** Task input follows **

-- ==== Sys2Proof/Machine/Startup.lean ====
section
/-! DEFINITION. Start-ups (R191–R194, R206): what a restart keeps, what a cold reset leaves, the steps after the lines
are read, the supply and the RESET pin; and the end of a reply (R192, R197). -/

namespace Sys2Proof.Machine

/-- The settings a restart keeps: all but the slot length and the hire settings (R93, R182, R193). -/
def restartSetup (g : Setup) : Setup :=
  { g with slotMs := 250, takeWindow := 30, settleWindow := 60, queryTimeout := 3 }

/-- What a restart keeps of a dock record: its settlement slot and deferred moves (R25, R191). -/
def restartDock (d : DockRec) : DockRec := { DockRec.cold with slot := d.slot, moves := d.moves }

/-- What a restart keeps of everything else (R191, R193 step 1): the retained store, with claims dropped (R126), the
line levels being read at step 3. The fill counts are those of the emptied dock table (R129). -/
def restartLive (g : Setup) (L : Live) : Live :=
  { Live.cold with
    docks := L.docks.map restartDock, cards := L.cards, closing := L.closing
    journal := { L.journal with claims := 0 }, visit := L.visit, faults := L.faults, nextFault := L.nextFault
    counters := L.counters, clock := L.clock, fillState := fillStateOf g 0, boot := some .restart }

/-- Steps 1 and 2 of a start-up (R193, R194): a cold reset where it is asked for or the retained store is invalid. -/
def beginStartup (kind : StartKind) (s : State) : State :=
  match kind, s.live.storeValid with
  | .restart, true => { s with setup := restartSetup s.setup, live := restartLive (restartSetup s.setup) s.live }
  | _, _ => { s with setup := Setup.cold, live := Live.cold }

/-- The power state chosen from the lines (R193 step 3). -/
def powerAtStart (mainsOk battLow : Bool) : PowerState :=
  if mainsOk then .run else if battLow then .off else .holdover

/-- Step 3: line levels in force, power state, shed set. -/
def readLines (g : Setup) (mainsOk battLow service : Bool) (L : Live) : Live :=
  let st := powerAtStart mainsOk battLow
  { L with power := { Power.initial with
      state := st, mainsOk := mainsOk, battLow := battLow, service := service, shedSet := shedSetOf g st false } }

/-- Step 4: an open van visit is closed RESTART. -/
def closeAtRestart (g : Setup) (L : Live) : Live := if visitOn L then closeVisit g .restart L else L

/-- Step 5: slots in RUNNING or REPORTED are settled, in position order (log 68), closing entries in SENDING become AWAY
(R94). -/
def settleAtRestart (g : Setup) (L : Live) : Live :=
  let L := allPos.foldl (fun M p => settleOpen g p M) L
  { L with closing := L.closing.map fun e => if e.state = .sending then { e with state := .away, retry := none } else e }

/-- Step 9: a start sequence for every arm outside the shed set, shed marks for the others (R184, R193). -/
def startSequence (g : Setup) (L : Live) : Live :=
  let L := { L with power := { L.power with shedMark := L.power.shedSet } }
  if L.power.state = .off then L
  else beginSequence g ((g.startOrder.filter fun a => !L.power.shedSet[a]).map fun a => (.start, a)) L

/-- The event kind that step 7 raises (R193, R194). -/
def StartKind.event : StartKind → EventKind
  | .restart => .restarted
  | .cold => .coldStart

/-- Steps 3 to 9 of a start-up (R193). -/
def finishStartup (g : Setup) (kind : StartKind) (mainsOk battLow service : Bool) (L : Live) : Live :=
  let L := serve g (settleAtRestart g (closeAtRestart g (readLines g mainsOk battLow service L)))
  startSequence g { raise kind.event L with boot := none }

/-- The lines have held their levels during a start-up (R193). -/
def startupLines (g : Setup) (mainsOk battLow service : Bool) (L : Live) : Live :=
  match L.powered, L.boot with
  | true, some kind => finishStartup g kind mainsOk battLow service L
  | _, _ => L

/-- MAINS_OK becomes true (R178): HOLDOVER is left, OFF restarts. -/
def mainsTrue (s : State) : State :=
  let L := { s.live with power := { s.live.power with mainsOk := true } }
  match L.power.state with
  | .holdover => { s with live := pump (leaveHoldover s.setup L) }
  | .off => beginStartup .restart { s with live := L }
  | .run | .quiet => { s with live := L }

/-- The RESET pin is pulsed (R192), also during a start-up, whose kind the store as it stands then decides anew (log 78). -/
def resetPulse (s : State) : State := if s.live.powered then beginStartup .restart s else s

/-- Power is applied (R192). With the battery flat the store has lost its contents and is invalid (R191); with the
battery good the store decides (log 9). -/
def applyPower (batteryFlat : Bool) (s : State) : State :=
  if s.live.powered then s
  else
    let valid := s.live.storeValid && !batteryFlat
    beginStartup .restart { s with live := { s.live with powered := true, storeValid := valid } }

/-- The supply is lost (R202). Nothing works while it is away but the clock; the working state is discarded when power
is applied again (R193). -/
def losePower (L : Live) : Live := { L with powered := false }

/-- The last character of the reply in hand is sent (R192, R197). -/
def replyDone (s : State) : State :=
  let p := s.live.port
  match p.inHand with
  | none => s
  | some _ =>
    match p.startAfter with
    | some kind => beginStartup kind s
    | none =>
      let next := p.busy.map fun b => { kind := b.1, tag := b.2, reply := { result := .busy, reason := none, body := [] } }
      { s with live := { s.live with port := { p with inHand := next, busy := none } } }

end Sys2Proof.Machine
end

** End of Task input **

Exercise instructions
Nothing in the records may change; output all of them exactly.

Answer box
-- ==== Sys2Proof/Machine/Startup.lean ====
section
/-! DEFINITION. Start-ups (R191–R194, R206): what a restart keeps, what a cold reset leaves, the steps after the lines
are read, the supply and the RESET pin; and the end of a reply (R192, R197). -/

namespace Sys2Proof.Machine

/-- The settings a restart keeps: all but the slot length and the hire settings (R93, R182, R193). -/
def restartSetup (g : Setup) : Setup :=
  { g with slotMs := 250, takeWindow := 30, settleWindow := 60, queryTimeout := 3 }

/-- What a restart keeps of a dock record: its settlement slot and deferred moves (R25, R191). -/
def restartDock (d : DockRec) : DockRec := { DockRec.cold with slot := d.slot, moves := d.moves }

/-- What a restart keeps of everything else (R191, R193 step 1): the retained store, with claims dropped (R126), the
line levels being read at step 3. The fill counts are those of the emptied dock table (R129). -/
def restartLive (g : Setup) (L : Live) : Live :=
  { Live.cold with
    docks := L.docks.map restartDock, cards := L.cards, closing := L.closing
    journal := { L.journal with claims := 0 }, visit := L.visit, faults := L.faults, nextFault := L.nextFault
    counters := L.counters, clock := L.clock, fillState := fillStateOf g 0, boot := some .restart }

/-- Steps 1 and 2 of a start-up (R193, R194): a cold reset where it is asked for or the retained store is invalid. -/
def beginStartup (kind : StartKind) (s : State) : State :=
  match kind, s.live.storeValid with
  | .restart, true => { s with setup := restartSetup s.setup, live := restartLive (restartSetup s.setup) s.live }
  | _, _ => { s with setup := Setup.cold, live := Live.cold }

/-- The power state chosen from the lines (R193 step 3). -/
def powerAtStart (mainsOk battLow : Bool) : PowerState :=
  if mainsOk then .run else if battLow then .off else .holdover

/-- Step 3: line levels in force, power state, shed set. -/
def readLines (g : Setup) (mainsOk battLow service : Bool) (L : Live) : Live :=
  let st := powerAtStart mainsOk battLow
  { L with power := { Power.initial with
      state := st, mainsOk := mainsOk, battLow := battLow, service := service, shedSet := shedSetOf g st false } }

/-- Step 4: an open van visit is closed RESTART. -/
def closeAtRestart (g : Setup) (L : Live) : Live := if visitOn L then closeVisit g .restart L else L

/-- Step 5: slots in RUNNING or REPORTED are settled, in position order (log 68), closing entries in SENDING become AWAY
(R94). -/
def settleAtRestart (g : Setup) (L : Live) : Live :=
  let L := allPos.foldl (fun M p => settleOpen g p M) L
  { L with closing := L.closing.map fun e => if e.state = .sending then { e with state := .away, retry := none } else e }

/-- Step 9: a start sequence for every arm outside the shed set, shed marks for the others (R184, R193). -/
def startSequence (g : Setup) (L : Live) : Live :=
  let L := { L with power := { L.power with shedMark := L.power.shedSet } }
  if L.power.state = .off then L
  else beginSequence g ((g.startOrder.filter fun a => !L.power.shedSet[a]).map fun a => (.start, a)) L

/-- The event kind that step 7 raises (R193, R194). -/
def StartKind.event : StartKind → EventKind
  | .restart => .restarted
  | .cold => .coldStart

/-- Steps 3 to 9 of a start-up (R193). -/
def finishStartup (g : Setup) (kind : StartKind) (mainsOk battLow service : Bool) (L : Live) : Live :=
  let L := serve g (settleAtRestart g (closeAtRestart g (readLines g mainsOk battLow service L)))
  startSequence g { raise kind.event L with boot := none }

/-- The lines have held their levels during a start-up (R193). -/
def startupLines (g : Setup) (mainsOk battLow service : Bool) (L : Live) : Live :=
  match L.powered, L.boot with
  | true, some kind => finishStartup g kind mainsOk battLow service L
  | _, _ => L

/-- MAINS_OK becomes true (R178): HOLDOVER is left, OFF restarts. -/
def mainsTrue (s : State) : State :=
  let L := { s.live with power := { s.live.power with mainsOk := true } }
  match L.power.state with
  | .holdover => { s with live := pump (leaveHoldover s.setup L) }
  | .off => beginStartup .restart { s with live := L }
  | .run | .quiet => { s with live := L }

/-- The RESET pin is pulsed (R192), also during a start-up, whose kind the store as it stands then decides anew (log 78). -/
def resetPulse (s : State) : State := if s.live.powered then beginStartup .restart s else s

/-- Power is applied (R192). With the battery flat the store has lost its contents and is invalid (R191); with the
battery good the store decides (log 9). -/
def applyPower (batteryFlat : Bool) (s : State) : State :=
  if s.live.powered then s
  else
    let valid := s.live.storeValid && !batteryFlat
    beginStartup .restart { s with live := { s.live with powered := true, storeValid := valid } }

/-- The supply is lost (R202). Nothing works while it is away but the clock; the working state is discarded when power
is applied again (R193). -/
def losePower (L : Live) : Live := { L with powered := false }

/-- The last character of the reply in hand is sent (R192, R197). -/
def replyDone (s : State) : State :=
  let p := s.live.port
  match p.inHand with
  | none => s
  | some _ =>
    match p.startAfter with
    | some kind => beginStartup kind s
    | none =>
      let next := p.busy.map fun b => { kind := b.1, tag := b.2, reply := { result := .busy, reason := none, body := [] } }
      { s with live := { s.live with port := { p with inHand := next, busy := none } } }

end Sys2Proof.Machine
end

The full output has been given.